Nolte weighed 210 pounds when he enrolled at UVa last June. He hopes to play at 225 or 230 in 2013-14. Preparations for the team’s trip to Europe last summer limited the time that Nolte and his classmates spent with Mike Curtis, Virginia’s strength-and-conditioning coach for basketball.
“I’m really looking forward to getting in the weight room in the offseason,” Nolte said. “That’ll definitely help me.”
He also wants to expand his offensive game to include more post moves. His role model, Nolte said, is Creighton star Doug McDermott, a 6-8, 225-pound forward.
“I really want to look at McDermott’s game a lot,” he said. “I’ve looked at him a little bit, but I really want to shape my game off of that. In the beginning of the year, in practice I shot a fadeaway a lot, and I’ve moved away from the post a little bit. And it’s been working well, so I haven’t really tried to go back. But that’s definitely one of the parts of my game that I really want to work on.”
As many freshmen do, Nolte has struggled at times with consistency. After making 6 of 12 shots from the floor against Virginia Tech and 4 of 5 against Boston College, he hit only 1 of 5 against NC State on Tuesday night and played only 13 minutes because of foul trouble.
“I didn’t think my defense was what it needed to be at all in the NC State game,” Nolte said.
Milton’s promixity to Atlanta notwithstanding, Nolte did not cheer for the Jackets when he was growing up, and he had no interest in attending Georgia Tech.

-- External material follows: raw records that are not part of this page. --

-- ==== Sys2Proof/Machine/Comp.lean ====
section
/-! DEFINITION. Stalls, canvases, tracks and the checks of a commit (R230 to R241, R253). -/

namespace Sys2Proof.Machine

/-! ### Descriptors -/

/-- A stall's values through a way of reading its fields. -/
def stallOf (g : Fld → Nat) : StallCfg :=
  ⟨g STL_W00_EN = 1, g STL_W00_GATED = 1, g STL_W00_TICK = 1, g STL_W00_SRC_KIND = 1, g STL_W00_ALPHA, g STL_W00_MATRIX,
   g STL_W00_FULL = 1, g STL_W00_FREEZE = 1, g STL_W00_CANVAS, g STL_W00_Z, g STL_W00_LAYER_ALPHA, g STL_SRC_SOURCE,
   g STL_SRC_GEN, g STL_CROP_XY_CROP_X, g STL_CROP_XY_CROP_Y, g STL_CROP_WH_CROP_W, g STL_CROP_WH_CROP_H,
   g STL_DST_XY_DST_X, g STL_DST_XY_DST_Y, g STL_DST_WH_DST_W, g STL_DST_WH_DST_H, g STL_W18_BUDGET, g STL_W18_FREEZE_WIN,
   g STL_LIVE_XY_LIVE_X, g STL_LIVE_XY_LIVE_Y, g STL_LIVE_WH_LIVE_W, g STL_LIVE_WH_LIVE_H⟩

/-- Shadow, active and captured values of stall `n` (R230). -/
def State.stallShadow (s : State) (n : Nat) : StallCfg := stallOf (s.rd (stallE n))
def State.stallAct (s : State) (n : Nat) : StallCfg := stallOf (s.rdAct (stallE n))
def State.stallCap (s : State) (n : Nat) : StallCfg := stallOf (s.rdCap (stallE n))

/-- The RWS fields of a stall descriptor. -/
def stallFields : List Fld :=
  [STL_W00_EN, STL_W00_GATED, STL_W00_TICK, STL_W00_SRC_KIND, STL_W00_ALPHA, STL_W00_MATRIX, STL_W00_FULL, STL_W00_FREEZE,
   STL_W00_CANVAS, STL_W00_Z, STL_W00_LAYER_ALPHA, STL_SRC_SOURCE, STL_SRC_GEN, STL_CROP_XY_CROP_X, STL_CROP_XY_CROP_Y,
   STL_CROP_WH_CROP_W, STL_CROP_WH_CROP_H, STL_DST_XY_DST_X, STL_DST_XY_DST_Y, STL_DST_WH_DST_W, STL_DST_WH_DST_H,
   STL_W18_BUDGET, STL_W18_FREEZE_WIN, STL_LIVE_XY_LIVE_X, STL_LIVE_XY_LIVE_Y, STL_LIVE_WH_LIVE_W, STL_LIVE_WH_LIVE_H]

/-- R230 STALL_DESC_WRITE: shadows take the value. A write that would change CANVAS while EN is 1 in the shadow, as it stood before
the write, or in the active descriptor has no effect (log entry 72). -/
def State.stallWrite (s : State) (n off v : Nat) : State :=
  let p := stallE n
  let busy := s.on p STL_W00_EN || decide (s.rdAct p STL_W00_EN = 1)
  if off = 0 ∧ busy ∧ bits v 10 6 ≠ s.rd p STL_W00_CANVAS then s
  else s.setFields p (stallFields.filter fun f => decide (f.off = off)) v

/-- R230 STALL_DESC_WRITE. -/
def execStallDescWrite (_w : Writer) (n : Fin 4096) (word : Fin 16) (v : Word) (s : State) :
    Host.Outcome State Fault Refusal := done (s.stallWrite n.val (4 * word.val) v.toNat)

/-- The stalls that a store lists a field of, ascending. -/
def stallsIn (m : Store Nat) : List Nat :=
  (m.filterMap fun e =>
    let a := e.1 / 32
    if stallE 0 ≤ a ∧ a < stallE 4096 then some ((a - stallE 0) / 64) else none).dedup

/-- The stalls with a shadow or an active value other than reset, ascending. -/
def State.stallList (s : State) : List Nat :=
  (upTo 4096).filter fun n => (stallsIn s.regs ++ stallsIn s.act).contains n

/-- Canvas values (R233). -/
structure CanvasCfg where
  en : Bool
  direct : Bool
  outC : Nat
  ledC : Nat
  allow : Nat
  w : Nat
  h : Nat
  bgB : Nat
  bgG : Nat
  bgR : Nat
  ns : Nat
  frac : Nat
  lead : Nat
  origin : Nat
deriving DecidableEq, Repr

/-- A canvas's values through a way of reading its fields. -/
def canvasOf (c : Nat) (g : Fld → Nat) : CanvasCfg :=
  ⟨g (CMP_CV_CTRL_EN c) = 1, g (CMP_CV_CTRL_DIRECT c) = 1, g (CMP_CV_CTRL_OUT_CLASS c), g (CMP_CV_CTRL_LEDGER_CLASS c),
   g (CMP_CV_CTRL_ALLOW c), g (CMP_CV_SIZE_W c), g (CMP_CV_SIZE_H c), g (CMP_CV_BG_B c), g (CMP_CV_BG_G c),
   g (CMP_CV_BG_R c), g (CMP_CV_PERIOD_NS c), g (CMP_CV_PHASE_FRAC c), g (CMP_CV_PHASE_LEAD c),
   g (CMP_CV_ORIGIN_LO_T c) + 2 ^ 32 * g (CMP_CV_ORIGIN_HI_T c)⟩

/-- The RWS fields of canvas `c`. -/
def canvasFields (c : Nat) : List Fld :=
  [CMP_CV_CTRL_EN c, CMP_CV_CTRL_DIRECT c, CMP_CV_CTRL_OUT_CLASS c, CMP_CV_CTRL_LEDGER_CLASS c, CMP_CV_CTRL_ALLOW c,
   CMP_CV_SIZE_W c, CMP_CV_SIZE_H c, CMP_CV_BG_B c, CMP_CV_BG_G c, CMP_CV_BG_R c, CMP_CV_PERIOD_NS c, CMP_CV_PHASE_FRAC c,
   CMP_CV_PHASE_LEAD c, CMP_CV_ORIGIN_LO_T c, CMP_CV_ORIGIN_HI_T c]

/-- The page of composition engine `e`. -/
abbrev cmpP (e : Nat) : Nat := pg .cmp e

/-- Shadow, active and captured values of canvas `c` of engine `e`. -/
def State.cvShadow (s : State) (e c : Nat) : CanvasCfg := canvasOf c (s.rd (cmpP e))
def State.cvAct (s : State) (e c : Nat) : CanvasCfg := canvasOf c (s.rdAct (cmpP e))
def State.cvCap (s : State) (e c : Nat) : CanvasCfg := canvasOf c (s.rdCap (cmpP e))

/-- A canvas at rest. -/
def cv0 : CanvasSt := ⟨none, [], [], 0, [], [], none, false, none⟩

/-- Run-time state of canvas `c` of engine `e`. -/
def State.cv (s : State) (e c : Nat) : CanvasSt := Store.getD cv0 (e * 64 + c) s.cvs

/-- Set it. -/
def State.setCv (s : State) (e c : Nat) (x : CanvasSt) : State := { s with cvs := Store.setD cv0 (e * 64 + c) x s.cvs }

/-- Canvas `c` is active in the page of engine `e`. -/
def State.cvOn (s : State) (e c : Nat) : Bool := (s.cvAct e c).en

/-- The engine in whose page canvas `c` is active. -/
def State.cvEngine (s : State) (c : Nat) : Option Nat := (upTo 2).find? fun e => s.cvOn e c

/-- Cut of epoch `n` (R234). -/
def CanvasCfg.cut (v : CanvasCfg) (n : Nat) : Nat := v.origin + n * (v.ns * 65536 + v.frac) / 65536

/-- The smallest epoch number whose cut lies after yard time `t` (R234). -/
def CanvasCfg.firstAfter (v : CanvasCfg) (t : Nat) : Nat :=
  if t < v.origin then 0
  else
    let p := v.ns * 65536 + v.frac
    let k := (t - v.origin) * 65536 / (max p 1)
    if t < v.cut k then k else if t < v.cut (k + 1) then k + 1 else k + 2

/-- The enabled stalls of canvas `c`, ascending, with their active values. -/
def State.stallsOn (s : State) (c : Nat) : List (Nat × StallCfg) :=
  (s.stallList.map fun n => (n, s.stallAct n)).filter fun x => x.2.en && decide (x.2.canvas = c)

/-! ### Checks of a commit (R236 to R239, R253) -/

/-- Pixels of a rectangle side `[a, a + n)` inside `[b, b + 32)`. -/
def overlap (a n b : Nat) : Nat := min (a + n) (b + 32) - max a b

/-- P_t: pixels of stall rectangles inside tile (col, row) (R239). -/
def tilePixels (l : List StallCfg) (col row : Nat) : Nat :=
  l.foldl (fun t x => t + overlap x.dx x.dw (32 * col) * overlap x.dy x.dh (32 * row)) 0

“It’s too close,” he said.
Charlottesville is about an eight-hour drive from Milton, but that hasn’t kept Nolte’s family members from attending many of his games at JPJ, as well as some of UVa’s road games. The family has deep roots in Wisconsin, and Nolte had a large cheering section at the Nov. 28 game in Madison.
The travel arrangements aren’t as complicated this weekend for his parents, Kurt and Julie, and his brother, Connor, who played hoops at Georgia. They drove to Atlanta to see Nolte on Saturday night, and they’ll be back for the game Sunday.
“It’ll be cool for them to be able to just drive 30 minutes and see us,” Nolte said.